Whereas GROBID appears to split the text inside this section:
image

and arbitrarily puts the second half into a figure description:
image

@lfoppiano lfoppiano added the error cases Some error/test case for future improvements label Sep 1, 2024
@lfoppiano
Copy link
Collaborator

Hi @mariadelmarq, and thanks again for reporting the issue. This is a recurring issue in the fulltext, and likely going to be solved by #963.

@mariadelmarq
Copy link
Author

Thanks heaps, @lfoppiano! Do you have a rough timeline for the next release? No pressure at all, of course, it's just a great package and I would like to know whether a new iteration will be out before the end of the project I'm working on, later this year. Thanks again for all your work on this!

@lfoppiano
Copy link
Collaborator

Hi @mariadelmarq we are currently working on releasing version 0.8.1 (#1123), we've been facing an issue with the JVM that requires to process large amount of PDF documents and this is taking more time. For the change I mentioned, is going to be next year.

@vegarab
Copy link

vegarab commented Sep 2, 2024

Hi, @mariadelmarq, @lfoppiano I've been facing similar issues this past week and was about to enquire myself.

Experiencing very simple and plain PDFs (Clean front page, pages are typically just a subheader + paragraph, clear bibliography with standard format) being parsed incorrectly. Mostly text disappears into figure descriptions, where sentences are split in the middle.
The same happens with sentences into tables and full paragraphs being pulled into bibliography elements.

I mostly experience this with non-English PDFs, typically German.

For the change I mentioned, is going to be next year.
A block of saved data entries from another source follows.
theorem State.engineStop_keeps (hP : Settles P) {s : State} {n : Ch} (hs0 : P s) : P (State.engineStop s n) := by
  unfold State.engineStop
  refine hP.modCh Chan.engineStop_still ?_
  refine hP.wrs (c := 4) rfl (Fin.isLt _) ?_ (fun _ h => hP.wrs (c := 4) rfl (Fin.isLt _) h (fun _ h => hP.wrs (c := 4) rfl (Fin.isLt _) h (fun _ h => h)))
  exact hs0

theorem State.limpLatch_keeps (hP : Settles P) {s : State} {n : Ch} (hs0 : P s) : P (State.limpLatch s n) := by
  unfold State.limpLatch
  extract_lets +onlyGivenNames x0
  subst x0
  refine hP.modCh (fun _ => rfl) ?_
  exact hs0

theorem State.jobStart_keeps (hP : Settles P) {s : State} {origin typ tgt : Nat} {params : List Word} (hs0 : P s) :
    P (State.jobStart s origin typ tgt params).1 := by
  unfold State.jobStart
  split
  · exact hs0
  · split
    · exact hs0
    · split
      · exact hs0
      · exact hP.same s rfl rfl hs0

theorem State.stestPost_keeps (hP : Settles P) {s : State} {n : Ch} (hs0 : P s) : P (State.stestPost s n) := by
  unfold State.stestPost
  split
  · rename_i y0 y1 e2
    have h3 : P y0 := by
      rw [show y0 = _ from (congrArg Prod.fst e2).symm]
      refine State.jobStart_keeps hP ?_
      exact hs0
    extract_lets +onlyGivenNames x4
    try clear_value x4
    refine ite_keeps ?_ ?_
    · refine hP.same s (by as_aux_lemma => rfl) (by as_aux_lemma => rfl) ?_
      exact hs0
    · refine hP.same y0 (by as_aux_lemma => rfl) (by as_aux_lemma => rfl) ?_
      exact h3

theorem State.homingFail_keeps (hP : Settles P) {s : State} {n : Ch} (hs0 : P s) : P (State.homingFail s n) := by
  unfold State.homingFail
  refine State.jobsFail_keeps hP ?_
  exact hs0

theorem State.toState_keeps (hP : Settles P) {s : State} {n : Ch} {tgt : ChState} {cause : ℕ} (hs0 : P s) : P (State.toState s n tgt cause) := by
  unfold State.toState
  extract_lets +onlyGivenNames x0
  subst x0
  extract_lets +onlyGivenNames x1
  try clear_value x1
  extract_lets +onlyGivenNames x2
  have h3 : P x2 := by
    subst x2
    refine hP.wrs (c := 4) rfl (Fin.isLt _) ?_ (fun _ h => hP.wrs (c := 4) rfl (Fin.isLt _) h (fun _ h => hP.wrs (c := 4) rfl (Fin.isLt _) h (fun _ h => hP.wrs (c := 4) rfl (Fin.isLt _) h (fun _ h => h))))
    exact hs0
  try clear_value x2
  extract_lets +onlyGivenNames x4
  have h5 : P x4 := by
    subst x4
    refine ite_keeps ?_ ?_
    · exact h3
    · refine State.grvEvent_keeps hP ?_
      refine hP.wr (c := 4) rfl (Fin.isLt _) ?_
      exact h3
  try clear_value x4
  extract_lets +onlyGivenNames x6
  have h7 : P x6 := by
    subst x6
    refine ite_keeps ?_ ?_
    · refine State.trcFire_keeps hP ?_
      exact h5
    · exact h5
  try clear_value x6
  extract_lets +onlyGivenNames x8
  have h9 : P x8 := by
    subst x8
    refine ite_keeps ?_ ?_
    · refine State.hoEnd_keeps hP ?_
      exact h7
    · exact h7
  try clear_value x8
  extract_lets +onlyGivenNames x10
  have h11 : P x10 := by
    subst x10
    refine ite_keeps ?_ ?_
    · refine State.engineStop_keeps hP ?_
      exact h9
    · exact h9
  try clear_value x10
  extract_lets +onlyGivenNames x12
  have h13 : P x12 := by
    subst x12
    refine ite_keeps ?_ ?_
    · refine hP.wr (c := 4) rfl (Fin.isLt _) ?_
      exact h11
    · exact h11
  try clear_value x12
  extract_lets +onlyGivenNames x14
  have h15 : P x14 := by
    subst x14
    refine ite_keeps ?_ ?_
    · refine hP.wr (c := 4) rfl (Fin.isLt _) ?_
      exact h13
    · exact h13
  try clear_value x14
  extract_lets +onlyGivenNames x16
  have h17 : P x16 := by
    subst x16
    refine ite_keeps ?_ ?_
    · exact h15
    · refine hP.wr (c := 4) rfl (Fin.isLt _) ?_
      exact h15
  try clear_value x16
  extract_lets +onlyGivenNames x18
  have h19 : P x18 := by
    subst x18
    refine ite_keeps ?_ ?_
    · exact h17
    · refine hP.wr (c := 4) rfl (Fin.isLt _) ?_
      exact h17
  try clear_value x18
  extract_lets +onlyGivenNames x20
  have h21 : P x20 := by
    subst x20
    refine ite_keeps ?_ ?_
    · refine hP.wr (c := 4) rfl (Fin.isLt _) ?_
      refine hP.wr (c := 4) rfl (Fin.isLt _) ?_
      exact h19
    · refine hP.wr (c := 4) rfl (Fin.isLt _) ?_
      exact h19
  try clear_value x20
  extract_lets +onlyGivenNames x22
  have h23 : P x22 := by
    subst x22
    refine hP.modCh (fun _ => rfl) ?_
    exact h21
  try clear_value x22
  extract_lets +onlyGivenNames x24
  have h25 : P x24 := by
    subst x24
    refine ite_keeps ?_ ?_
    · refine State.limpLatch_keeps hP ?_
      exact h23
    · exact h23
  try clear_value x24
  extract_lets +onlyGivenNames x26
  have h27 : P x26 := by
    subst x26
    refine ite_keeps ?_ ?_
    · refine State.stestPost_keeps hP ?_
      exact h25
    · exact h25
  try clear_value x26
  refine ite_keeps ?_ ?_
  · refine State.homingFail_keeps hP ?_
    exact h27
  · exact h27
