theorem State.incBy_sound (hP : Sound P) {s : State} {f : Fld} {i k : Nat} (hs : P s) : P (State.incBy s f i k) := by
  unfold State.incBy
  exact State.wr_sound hP hs

theorem State.runWr_sound (hP : Sound P) {s : State} {f : Fld} {i v : Nat} (hs : P s) : P (State.runWr s f i v) := by
  unfold State.runWr
  exact State.setWord_sound hP hs

theorem State.setLp_sound (hP : Sound P) {s : State} {p : Ch} {l : LinkPort} (hs : P s) : P (State.setLp s p l) := by
  unfold State.setLp
  exact hP.same s (State.base_eq rfl rfl rfl rfl rfl rfl rfl) hs

theorem State.modLp_sound (hP : Sound P) {s : State} {p : Ch} {g : LinkPort → LinkPort} (hs : P s) : P (State.modLp s p g) := by
  unfold State.modLp
  exact State.setLp_sound hP hs

theorem State.freed_sound (hP : Sound P) {s : State} {ing : Nat} {k : Pkt} (hs : P s) : P (State.freed s ing k) := by
  unfold State.freed
  refine dite_sound (fun _ => ?_) (fun _ => ?_)
  · exact State.modLp_sound hP hs
  · exact hs

theorem State.egress_sound (hP : Sound P) {s : State} {p ing : Nat} {buf : Bool} {k : Pkt} (hs : P s) : P (State.egress s p ing buf k) := by
  unfold State.egress
  refine dite_sound (fun _ => ?_) (fun _ => ?_)
  · exact State.modLp_sound hP hs
  · exact hs

theorem State.goOut_sound (hP : Sound P) {s : State} {ing : Nat} {l : List Nat} {k : Pkt} (hs : P s) : P (State.goOut s ing l k) := by
  unfold State.goOut
  split
  · exact State.freed_sound hP hs
  · refine foldl_sound (fun a0 a1 h2 => ?_) _ ?_
    · exact State.egress_sound hP h2
    · exact State.egress_sound hP hs

theorem State.deliver_sound (hP : Sound P) {s : State} {ing : Nat} {k : Pkt} (hs : P s) : P (State.deliver s ing k) := by
  unfold State.deliver
  exact hP.same s (State.base_eq rfl rfl rfl rfl rfl rfl rfl) hs

theorem State.go_sound (hP : Sound P) {s : State} {ing : Nat} {w : Way} (hs : P s) : P (State.go s ing w) := by
  unfold State.go
  split
  · exact hs
  · extract_lets +onlyGivenNames x0
    have h1 : P x0 := State.goOut_sound hP hs; clear_value x0
    exact ite_sound (State.deliver_sound hP h1) h1

theorem State.answer_sound (hP : Sound P) {s : State} {k : Pkt} {status : Nat} (hs : P s) : P (State.answer s k status) := by
  unfold State.answer
  extract_lets +onlyGivenNames w0 x1; clear_value w0 x1
  split
  · exact State.go_sound hP hs
  · exact hs

theorem State.dropNote_sound (hP : Sound P) {s : State} {ing cause : Nat} {k : Pkt} (hs : P s) : P (State.dropNote s ing cause k) := by
  unfold State.dropNote
  extract_lets +onlyGivenNames x0
  have h1 : P x0 := State.wr_sound hP (State.inc_sound hP hs); clear_value x0
  exact ite_sound h1 (State.wrs_sound hP h1)
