theorem State.ifStep_sound (hP : Sound P) {s : State} {n : Ch} (hs : P s) : P (State.ifStep s n).1 := by
  unfold State.ifStep
  extract_lets +onlyGivenNames x0; subst x0
  extract_lets +onlyGivenNames x1; clear_value x1
  extract_lets +onlyGivenNames x2; clear_value x2
  extract_lets +onlyGivenNames x3; clear_value x3
  extract_lets +onlyGivenNames x4; clear_value x4
  extract_lets +onlyGivenNames x5; clear_value x5
  exact fst_mk (State.modSpt_sound hP hs)

theorem State.hoBegin_sound (hP : Sound P) {s : State} {n : Ch} (hs : P s) : P (State.hoBegin s n) := by
  unfold State.hoBegin
  exact State.modHo_sound hP (State.wrs_sound hP hs)

theorem State.suAsk_sound (hP : Sound P) {s : State} {n : Ch} (hs : P s) : P (State.suAsk s n) := by
  unfold State.suAsk
  extract_lets +onlyGivenNames x0
  have h1 : P x0 := State.modHo_sound hP hs; clear_value x0
  exact ite_sound h1 (State.hoBegin_sound hP h1)

theorem State.suDirect_sound (hP : Sound P) {s : State} {n : Ch} (hs : P s) : P (State.suDirect s n) := by
  unfold State.suDirect
  exact State.suDone_sound hP (State.hoDone_sound hP hs)

theorem State.suOwn_sound (hP : Sound P) {s : State} {n : Ch} {q : Samp} {d : Drive} {fin own : Bool} (hs : P s) : P (State.suOwn s n q d fin own).1 := by
  unfold State.suOwn
  extract_lets +onlyGivenNames x0; clear_value x0
  split
  · rename_i y1 y2 y3 e4
    have h5 : P y1 := by
      rw [show y1 = _ from (congrArg Prod.fst e4).symm]
      exact State.hoStep_sound hP hs
    exact ite_fst (ite_fst (fst_mk (State.suDone_sound hP h5)) (fst_mk h5)) (ite_fst (fst_mk h5) (ite_fst (fst_mk (State.suDirect_sound hP h5)) (fst_mk (State.suAsk_sound hP h5))))

theorem State.starting_sound (hP : Sound P) {s : State} {n : Ch} {q : Samp} {p : SrcVal} (hs : P s) : P (State.starting s n q p).1 := by
  unfold State.starting
  extract_lets +onlyGivenNames x0; subst x0
  extract_lets +onlyGivenNames x1; clear_value x1
  extract_lets +onlyGivenNames x2; clear_value x2
  split
  · exact ite_fst (State.suHand_sound hP hs) (fst_mk hs)
  · split
    · rename_i y3 y4 e5
      have h6 : P y3 := by
        rw [show y3 = _ from (congrArg Prod.fst e5).symm]
        exact State.ifStep_sound hP hs
      exact ite_fst (State.suHand_sound hP (ite_sound (State.suAsk_sound hP h6) h6)) (fst_mk (ite_sound (State.suAsk_sound hP h6) h6))
  · exact ite_fst (State.suHand_sound hP hs) (ite_fst (ite_fst (fst_mk (State.suDirect_sound hP hs)) (ite_fst (fst_mk (State.suAsk_sound hP hs)) (fst_mk (State.wr_sound hP hs)))) (fst_mk hs))
  · exact ite_fst (State.suHand_sound hP (ite_sound (State.suAsk_sound hP hs) hs)) (fst_mk (ite_sound (State.suAsk_sound hP hs) hs))
  · exact State.suOwn_sound hP (State.modSpt_sound hP hs)
  · exact State.suOwn_sound hP (State.modSpt_sound hP hs)
  · split
    · rename_i y7 y8 y9 e10
      have h11 : P y7 := by
        rw [show y7 = _ from (congrArg Prod.fst e10).symm]
        exact State.hoStep_sound hP hs
      exact ite_fst (fst_mk (State.modSpt_sound hP (State.wr_sound hP h11))) (fst_mk h11)
  · exact State.suOwn_sound hP (State.modSpt_sound hP hs)

theorem State.drive_sound (hP : Sound P) {s : State} {n : Ch} {q : Samp} {p : SrcVal} (hs : P s) : P (State.drive s n q p).1 := by
  unfold State.drive
  extract_lets +onlyGivenNames x0; subst x0
  refine ite_fst ?_ ?_
  · extract_lets +onlyGivenNames x1; clear_value x1
    exact ite_fst (fst_mk hs) (ite_fst (State.brakingStep_sound hP hs) (fst_mk hs))
  · split
    · exact State.starting_sound hP hs
    · split
      · rename_i y2 y3 y4 e5
        have h6 : P y2 := by
          rw [show y2 = _ from (congrArg Prod.fst e5).symm]
          exact State.hoStep_sound hP hs
        exact ite_fst (fst_mk (State.restStep_sound hP h6)) (fst_mk h6)
    · split
      · rename_i y7 y8 y9 e10
        have h11 : P y7 := by
          rw [show y7 = _ from (congrArg Prod.fst e10).symm]
          exact State.hoStep_sound hP hs
        exact State.brakingStep_sound hP h11
    · split
      · rename_i y12 y13 y14 e15
        have h16 : P y12 := by
          rw [show y12 = _ from (congrArg Prod.fst e15).symm]
          exact State.hoStep_sound hP hs
        exact ite_fst (State.brakingStep_sound hP h16) (fst_mk (State.wr_sound hP h16))

theorem State.stopCheck_sound (hP : Sound P) {s : State} {n : Ch} (hs : P s) : P (State.stopCheck s n) := by
  unfold State.stopCheck
  extract_lets +onlyGivenNames x0; subst x0
  refine ite_sound ?_ ?_
  · exact hs
  · split
    · exact ite_sound (State.ask_sound hP hs) hs
    · exact ite_sound (State.ask_sound hP hs) hs
    · exact ite_sound (State.ask_sound hP hs) hs
    · exact ite_sound (State.ask_sound hP hs) hs
    · exact hs

theorem State.hallSector_sound (hP : Sound P) {s : State} {n : Ch} (hs : P s) : P (State.hallSector s n) := by
  unfold State.hallSector
  refine ite_sound ?_ ?_
  · exact State.putSector_sound hP hs
  · refine ite_sound ?_ ?_
    · extract_lets +onlyGivenNames x0; clear_value x0
      extract_lets +onlyGivenNames x1; clear_value x1
      extract_lets +onlyGivenNames x2; clear_value x2
      exact State.putSector_sound hP hs
    · exact hs

theorem State.suFail_sound (hP : Sound P) {s : State} {n : Ch} (hs : P s) : P (State.suFail s n) := by
  unfold State.suFail
  extract_lets +onlyGivenNames x0; clear_value x0
  extract_lets +onlyGivenNames x1
  have h2 : P x1 := State.modCh_sound hP (fun _ => rfl) (State.toState_sound hP hs); clear_value x1
  exact State.raiseCh_sound hP h2

theorem State.suBegin_sound (hP : Sound P) {s : State} {n : Ch} {m : Nat} (hs : P s) : P (State.suBegin s n m) := by
  unfold State.suBegin
  extract_lets +onlyGivenNames x0; subst x0
  extract_lets +onlyGivenNames x1; clear_value x1
  extract_lets +onlyGivenNames x2; clear_value x2
  extract_lets +onlyGivenNames x3; clear_value x3
  extract_lets +onlyGivenNames x4
  have h5 : P x4 := State.modSpt_sound hP (State.wr_sound hP hs); clear_value x4
  extract_lets +onlyGivenNames x6
  have h7 : P x6 := State.modHo_sound hP h5; clear_value x6
  extract_lets +onlyGivenNames x8
  have h9 : P x8 := ite_sound (State.injStart_sound hP h7) h7; clear_value x8
  exact ite_sound (State.suFail_sound hP h9) h9

theorem State.suEnter_sound (hP : Sound P) {s : State} {n : Ch} (hs : P s) : P (State.suEnter s n) := by
  unfold State.suEnter
  extract_lets +onlyGivenNames x0
  have h1 : P x0 := State.wr_sound hP hs; clear_value x0
  extract_lets +onlyGivenNames x2
  have h3 : P x2 := ite_sound h1 (State.obsReset_sound hP h1); clear_value x2
  extract_lets +onlyGivenNames x4
  have h5 : P x4 := ite_sound h3 (State.hfiReset_sound hP h3); clear_value x4
  exact State.suBegin_sound hP h5

theorem execHandoverTimeout_sound (hP : Sound P) {n : Ch} {s : State} (hs : P s) : ∃ s', execHandoverTimeout n s = .next s' ∧ P s' := by
  unfold execHandoverTimeout
  refine ⟨_, rfl, ?_⟩
  refine State.whenCh_sound hP (fun a0 h1 => ?_) ?_
  · extract_lets +onlyGivenNames x2; subst x2
    refine ite_sound ?_ ?_
    · exact h1
    · extract_lets +onlyGivenNames x3
      have h4 : P x3 := State.wr_sound hP h1; clear_value x3
      split
      · exact State.hoEnd_sound hP h4
      · exact State.settleAll_sound hP (State.raiseCh_sound hP h4)
      · exact State.modHo_sound hP (State.wrs_sound hP h4)
  · exact hs

theorem execStartupTimeout_sound (hP : Sound P) {n : Ch} {s : State} (hs : P s) : ∃ s', execStartupTimeout n s = .next s' ∧ P s' := by
  unfold execStartupTimeout
  refine ⟨_, rfl, ?_⟩
  refine State.whenCh_sound hP (fun a0 h1 => ?_) ?_
  · exact ite_sound (State.settleAll_sound hP (State.suFail_sound hP h1)) h1
  · exact hs

theorem execAlignEnd_sound (hP : Sound P) {n : Ch} {s : State} (hs : P s) : ∃ s', execAlignEnd n s = .next s' ∧ P s' := by
  unfold execAlignEnd
  refine ⟨_, rfl, ?_⟩
  refine State.whenCh_sound hP (fun a0 h1 => ?_) ?_
  · extract_lets +onlyGivenNames x2; subst x2
    refine ite_sound ?_ ?_
    · exact h1
    · extract_lets +onlyGivenNames x3; clear_value x3
      extract_lets +onlyGivenNames x4; clear_value x4
      extract_lets +onlyGivenNames x5
      have h6 : P x5 := ite_sound (State.encRef_sound hP h1) h1; clear_value x5
      extract_lets +onlyGivenNames x7
      have h8 : ∀ a9, P (x7 a9) := by
        intro a9
        subst x7
        beta_reduce
        exact State.wrs_sound hP h6
      clear_value x7
      extract_lets +onlyGivenNames x10
      have h11 : P x10 := by
        subst x10
        refine ite_sound ?_ ?_
        · exact h8 _ 
        · refine ite_sound ?_ ?_
          · split
            · exact h8 _ 
            · exact h6
          · exact h6
      clear_value x10
      extract_lets +onlyGivenNames x12; clear_value x12
      exact ite_sound (State.suAsk_sound hP h11) (State.settleAll_sound hP (State.suFail_sound hP h11))
  · exact hs

theorem execCatchObserveTimeout_sound (hP : Sound P) {n : Ch} {s : State} (hs : P s) : ∃ s', execCatchObserveTimeout n s = .next s' ∧ P s' := by
  unfold execCatchObserveTimeout
  refine ⟨_, rfl, ?_⟩
  refine State.whenCh_sound hP (fun a0 h1 => ?_) ?_
  · extract_lets +onlyGivenNames x2; subst x2
    refine ite_sound ?_ ?_
    · exact h1
    · extract_lets +onlyGivenNames x3; clear_value x3
      extract_lets +onlyGivenNames x4; clear_value x4
      extract_lets +onlyGivenNames x5; clear_value x5
      extract_lets +onlyGivenNames x6; clear_value x6
      refine ite_sound ?_ ?_
      · extract_lets +onlyGivenNames x7
        have h8 : P x7 := State.wr_sound hP h1; clear_value x7
        exact State.settle_sound hP (ite_sound (State.suDone_sound hP h8) (State.suBegin_sound hP h8))
      · exact State.settleAll_sound hP (State.suFail_sound hP h1)
  · exact hs

theorem execStopTimeout_sound (hP : Sound P) {n : Ch} {s : State} (hs : P s) : ∃ s', execStopTimeout n s = .next s' ∧ P s' := by
  unfold execStopTimeout
  refine ⟨_, rfl, ?_⟩
  refine State.whenCh_sound hP (fun a0 h1 => ?_) ?_
  · exact ite_sound (State.ask_sound hP (State.wr_sound hP h1)) h1
  · exact hs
Is there any way to contribute to speed up the work on this? I've found that GROBID is the best solution for full-text extraction from scholarly PDFs/documents. Or do you recommend any other way of extracting fulltexts that is less involved than the GROBID biblio and header extraction? Not looking for bibliography data or headers, just the clean paragraph-level text from the documents, removing any metadata, footers, author info, etc. etc.

Thanks

@lfoppiano
Copy link
Collaborator

hi @vegarab, I'm assuming you are dealing with scientific articles.
One solution would be to create additional training data for the grobid models. This could help to improve the results. I did not see any German document in the fulltext training data, so I think one ore two could already improve the results.

Unfortunately, creating new training data can appear complicated at first. The steps are divided into two: a) generate per-annotated training data, and b) correct them following the guidelines. Ref to the documentation.

Since the Grobid model is working in cascade, you will have to start from the segmentation and go throught it. I explained in another issue here.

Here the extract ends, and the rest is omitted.